Mountain in New Zealand

Lauper Peak is a 2485 metre mountain in New Zealand.

==Description==
Lauper Peak is located 140. km west of Christchurch on the boundary shared by the Canterbury and West Coast Regions of the South Island. It is set on the crest or Main Divide of the Southern Alps, where it is the highest peak of the Butler Range. Precipitation runoff from the mountain's northeast slope drains into the headwaters of the Whitcombe River, whereas all other slopes drain to the Rakaia River.
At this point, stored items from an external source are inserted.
-- ==== Sys2Proof/Machine/Tiles.lean ====
section
/-! DEFINITION. The accumulator slots of the matrix tiles: how output tiles are dealt to physical tiles (R121, R185), and how a
slot is found, freed and filled again (R115 to R117, R159, R189, R560). -/

namespace Sys2Proof.Machine

/-! ### Dealing, R185 -/

/-- The physical tile of an output tile in a trick: the one it already has there (R121), the one that holds its sum, or the
one with the least assigned time. -/
def Job.tileFor (j : Job) (r : TrickRec) (b : Nat) (t : Nat × Nat) : Nat × Nat :=
  match r.dealt.find? (fun x => x.buf == b && x.r == t.1 && x.c == t.2), j.heldTile b t.1 t.2 with
  | some x, _ => (x.die, x.tile)
  | none, some o => (o.die, o.tile)
  | none, none => (mmaDie t.2, pickTile r.place r.dealt (mmaDie t.2))
/-- Deal the output tiles of an instruction, in ascending (r, c). -/
def Job.deal (j : Job) (m : MmaOp) (n : Nat) (r : TrickRec) : TrickRec :=
  m.tilesOf.foldl (fun r t =>
    let p := j.tileFor r m.bd t
    { r with dealt := r.dealt ++ [⟨m.bd, t.1, t.2, p.1, p.2, n⟩] }) r
/-- Deal the logit tiles of a soft-target instruction's products, which are placed the same way (R184, R320). They have no output
buffer: number 0. -/
def Job.dealSts (j : Job) (t : StsOp) (r : TrickRec) : TrickRec :=
  if t.func = 2 ∨ t.src then r
  else
    let n := ceilDiv (((j.buf? t.bx).map Buffer.cols).getD 0) 128
    (rect 0 0 (ceilDiv t.n 128) (ceilDiv t.prm.v 128)).foldl (fun (r : TrickRec) p =>
      let d := mmaDie p.2
      { r with dealt := r.dealt ++ [⟨0, p.1, p.2, d, pickTile r.place r.dealt d, n⟩] }) r
/-- The dealt place of an output tile. -/
def State.placeOf (s : State) (trick b : Nat) (t : Nat × Nat) : Nat × Nat := s.job.tileFor ((s.trick? trick).getD .empty) b t

/-! ### Finding a slot -/

/-- The held sums, oldest first, that must leave a tile's slots before an output tile has room there; none when drained tiles
hold the slots it needs (R159). The choice of the oldest is log entry 25. -/
def spillsFor (pair : Bool) : List OutTile → List Nat → Option (List OutTile)
  | [], used => if (freeSlot pair used).isSome then some [] else none
  | o :: r, used =>
    if (freeSlot pair used).isSome then some []
    else (spillsFor pair r (used.filter fun k => !(slotList o.pair o.slot).contains k)).map fun l => o :: l
/-- The sums held in the slots of a tile. -/
def Job.slotSums (j : Job) (d t : Nat) : List OutTile := j.tiles.filter fun o => o.live && o.lies == .slot && o.die == d && o.tile == t
/-- Units on one die alone. -/
def unitsAt (d n : Nat) : List Nat := (List.range 4).map fun k => if k = d then n else 0

/-- The test of a tile inside a trick runs: its slots are empty (R473). -/
def State.testRuns (s : State) (d t : Nat) : Bool := s.inTest.contains (56 * d + t) && (s.job.slotsAt d t).isEmpty

/-- What the products of an instruction wait for at an output tile: nothing, with the sums that leave first; a slot that a
drained tile holds, or the end of the tile's test; its sum, which is out of its slot; room in the working store. -/
inductive TileNeed where
  | ready (spills : List OutTile)
  | slot
  | reload
  | room (buf : Nat) (k : RoomKind)
  deriving DecidableEq, Repr

/-- Room for sums to leave their slots, or for a copy, is there now: no earlier request waits (R191). -/
def State.roomNow (s : State) (d n : Nat) : Bool := s.job.roomQ.isEmpty && s.fits (unitsAt d n) noUnits
/-- Sums leave slots of a die when the working store has room for them. -/
def State.spillNeed (s : State) (d : Nat) (l : List OutTile) : TileNeed := match l with
  | [] => .ready []
  | o :: _ => if s.roomNow d (l.map fun o => 2 * o.slots).sum then .ready l else .room o.buf (.slot o.r o.c)
def State.tileNeed (s : State) (q : QE) (m : MmaOp) (t : Nat × Nat) : TileNeed :=
  match s.job.heldTile m.bd t.1 t.2 with
  | some o =>
    -- a sum of a tile that has left service stays there while the trick before may add to it
    if q.trick ≠ s.stat.sealedN ∧ s.job.t0.begun ∧ !placed s.job.t1.place o.die o.tile then .slot
    else if o.lies ≠ .slot then match spillsFor o.pair (s.job.slotSums o.die o.tile) (s.job.slotsAt o.die o.tile) with
      | some (y :: l) => match s.spillNeed o.die (y :: l) with
        | .ready _ => .reload
        | n => n
      | _ => .reload
    else if o.copyDue q.trick && !s.roomNow o.die (2 * o.slots) then .room m.bd (.copy t.1 t.2 q.trick)
    else .ready []
  | none =>
    let p := s.placeOf q.trick m.bd t
    if s.testRuns p.1 p.2 then .slot
    else match spillsFor m.pair (s.job.slotSums p.1 p.2) (s.job.slotsAt p.1 p.2) with
    | none => .slot
    | some l => s.spillNeed p.1 l

/-! ### Movements, Table 06-4 -/

/-- A held sum goes to the working store as STASH data of its context, and is charged to it (R117, R189). -/
def Job.spillSum (j : Job) (o : OutTile) : Job :=
  (j.modTile o.buf o.r o.c fun y => { y with lies := .store }).modCtx o.ctx fun x => x.chargeMove (2 * o.bytes)
/-- Sums of a context leave their slots at its swap-out, each for which the working store has room that no earlier request waits
for (R117, R191). -/
def State.swapSums (s : State) (c : CtxId) : List OutTile → State
  | [] => s
  | o :: r =>
    if o.ctx == c && o.live && o.lies == .slot && s.roomNow o.die (2 * o.slots) then
      State.swapSums { s with job := s.job.spillSum o } c r
    else State.swapSums s c r
/-- Before products enter: sums leave their slots, and the copy R560 asks for is kept. The physical tile and slot. -/
def State.readyTile (s : State) (q : QE) (m : MmaOp) (t : Nat × Nat) (spills : List OutTile) : State × Nat × Nat × Nat :=
  match s.job.heldTile m.bd t.1 t.2 with
  | some o => ({ s with job := if o.copyDue q.trick then s.job.saveTile m.bd t.1 t.2 q.trick else s.job }, o.die, o.tile, o.slot)
  | none =>
    let p := s.placeOf q.trick m.bd t
    let j := spills.foldl Job.spillSum s.job
    ({ s with job := j }, p.1, p.2, (freeSlot m.pair (j.slotsAt p.1 p.2)).getD 0)

/-- Room requests of an MMA that has begun or may begin, each made once, in the order of its output tiles (R191). -/
def State.askTiles (s : State) (c : CtxId) (q : QE) (m : MmaOp) (cells : List (Nat × Nat)) : State :=
  cells.foldl (fun s t => match s.tileNeed q m t with
    | .room b k =>
      if s.job.roomQ.any fun r => r.buf == b && r.kind == k then s
      else { s with job := { s.job with roomQ := s.job.roomQ ++
          [⟨c, b, k, some q.trick, q.pc, q.insn, q.handle m.bd, q.uid⟩] } }
    | _ => s) s
/-- An MMA waits for room: each of its remaining output tiles does. -/
def State.mmaRoom (s : State) (q : QE) (m : MmaOp) (cells : List (Nat × Nat)) : Bool :=
  !cells.isEmpty && cells.all fun t => match s.tileNeed q m t with
    | .room _ _ => true
    | _ => false

end Sys2Proof.Machine
end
Topographic relief is significant as the summit rises 1400. m above Lauper Stream in two kilometres, and 1625 m above the Rakaia Valley in five kilometres. The nearest higher peak is Mount Whitcombe, three kilometres to the west-northwest.

==Eponymy==
Jakob Lauper (1815–1891) was a Swiss mountain guide from the village of Giffers, Switzerland, who accompanied Henry Whitcombe, a surveyor for the Canterbury Provincial Council. They were tasked with investigating a pass near the headwaters of the Rakaia River. During this expedition, for which they were ill-prepared, Whitcombe drowned in the Taramakau River when crossing it in May 1863. This event resulted in Julius von Haast naming the pass the pair had travelled Whitcombe Pass, as well as a mountain, Mount Whitcombe. When George John Roberts (Chief Surveyor in Westland) mapped the Rakaia headwaters during the 1880s, he named the peak west of Whitcombe Pass after Jakob Lauper. This mountain's toponym has been officially approved by the New Zealand Geographic Board.

==Climbing==
The first ascent of the summit was made in January 1914 by Fred Kitchingham, Charles Ward, and Lawrence Gooch.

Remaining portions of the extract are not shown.